Sunday, September 16, 2018

Spinach Stuffed Chicken Breasts

Yield: 4 servings

1⁄2 cup sun-dried tomatoes (or sub oven-roasted tomatoes), thinly sliced
1⁄2 cup dairy-free soft cheese alternative or goat cheese
2 tbsp fresh thyme, chopped
salt and pepper, to taste
2 tbsp olive oil, divided
2 cups baby spinach
4 chicken breasts

1. Preheat oven to 375°F. Line a baking sheet with parchment paper. 
2. In a small bowl, combine sun-dried tomatoes with cheese, thyme, salt and pepper.

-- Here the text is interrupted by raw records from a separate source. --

-- ==== Sys2Proof/Syntax.lean ====
section
/-! DEFINITION. The operations of the block: one constructor per row of spec/opcode_table.json, the agents that present
them, and one presented operation word with its operands. -/

namespace Sys2Proof

/-- A transition of the capture input, and the polarity the capture is armed for (R26, R73). -/
inductive Polarity where
  /-- encoded 0 -/
  | rising
  /-- encoded 1 -/
  | falling
deriving DecidableEq, Repr

/-- Direction of travel (R32, R73). -/
inductive Direction where
  /-- Clockwise, encoded 0 -/
  | cw
  /-- CounterClockwise, encoded 1 -/
  | ccw
deriving DecidableEq, Repr

/-- The four agents that present operations (R10, R74). -/
inductive Agent where
  | tickIRQ
  | captureIRQ
  | buttonIRQ
  | host
deriving DecidableEq, Repr

/-- The operations (30_encoding.md R72). An operation carries what its word encodes: the selector bit of `cap.edge` and
`act.set`. The operand buses and `BTN_IN` come beside the word (R71) and stand in the machine's port. -/
inductive Instr where
  /-- `tick`, word 0x00 (R100) -/
  | tick
  /-- `cap.edge`, word 0x01 rise / 0x11 fall (R120) -/
  | capEdge (pol : Polarity)
  /-- `btn.edge`, word 0x02 (R140) -/
  | btnEdge
  /-- `tick.init`, word 0x08 (R102) -/
  | tickInit
  /-- `tick.now`, word 0x09 (R104) -/
  | tickNow
  /-- `tick.reset`, word 0x0A (R106) -/
  | tickReset
  /-- `dist.now`, word 0x0B (R125) -/
  | distNow
  /-- `btn.poll`, word 0x0C (R142) -/
  | btnPoll
  /-- `act.set`, word 0x0D cw / 0x1D ccw (R160) -/
  | actSet (dir : Direction)
  /-- `act.update`, word 0x0E (R161) -/
  | actUpdate
deriving DecidableEq, Repr

/-- One presentation: the arguments of R10's `step` that an agent and the environment supply. -/
structure Presentation (c : Config) where
  agent : Agent
  word : OpWord
  a : BitVec c.opndW
  b : BitVec c.opndW
  /-- the level of `BTN_IN` at this step: a free input (R10, R38) -/
  btnIn : Level
deriving DecidableEq, Repr

end Sys2Proof
end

Set aside.
3. In a sauté pan, heat 1 tablespoon oil over medium heat. Add spinach and stir until wilted. Cool spinach, and chop. Combine with cheese-tomato mixture.
4. Carefully slice chicken breasts two-thirds deep into the thickest end of the breast, to create a pocket. Using a piping bag or a small spoon, insert one-quarter of filling into each pocket. Leave room for pocket to close, do not overstuff.
5. In a sauté pan, heat remaining tablespoon oil over medium heat. Sear chicken breasts on both sides until golden brown.
6. Place breasts on prepared baking sheet. Roast in oven 12-15 minutes, until cooked though.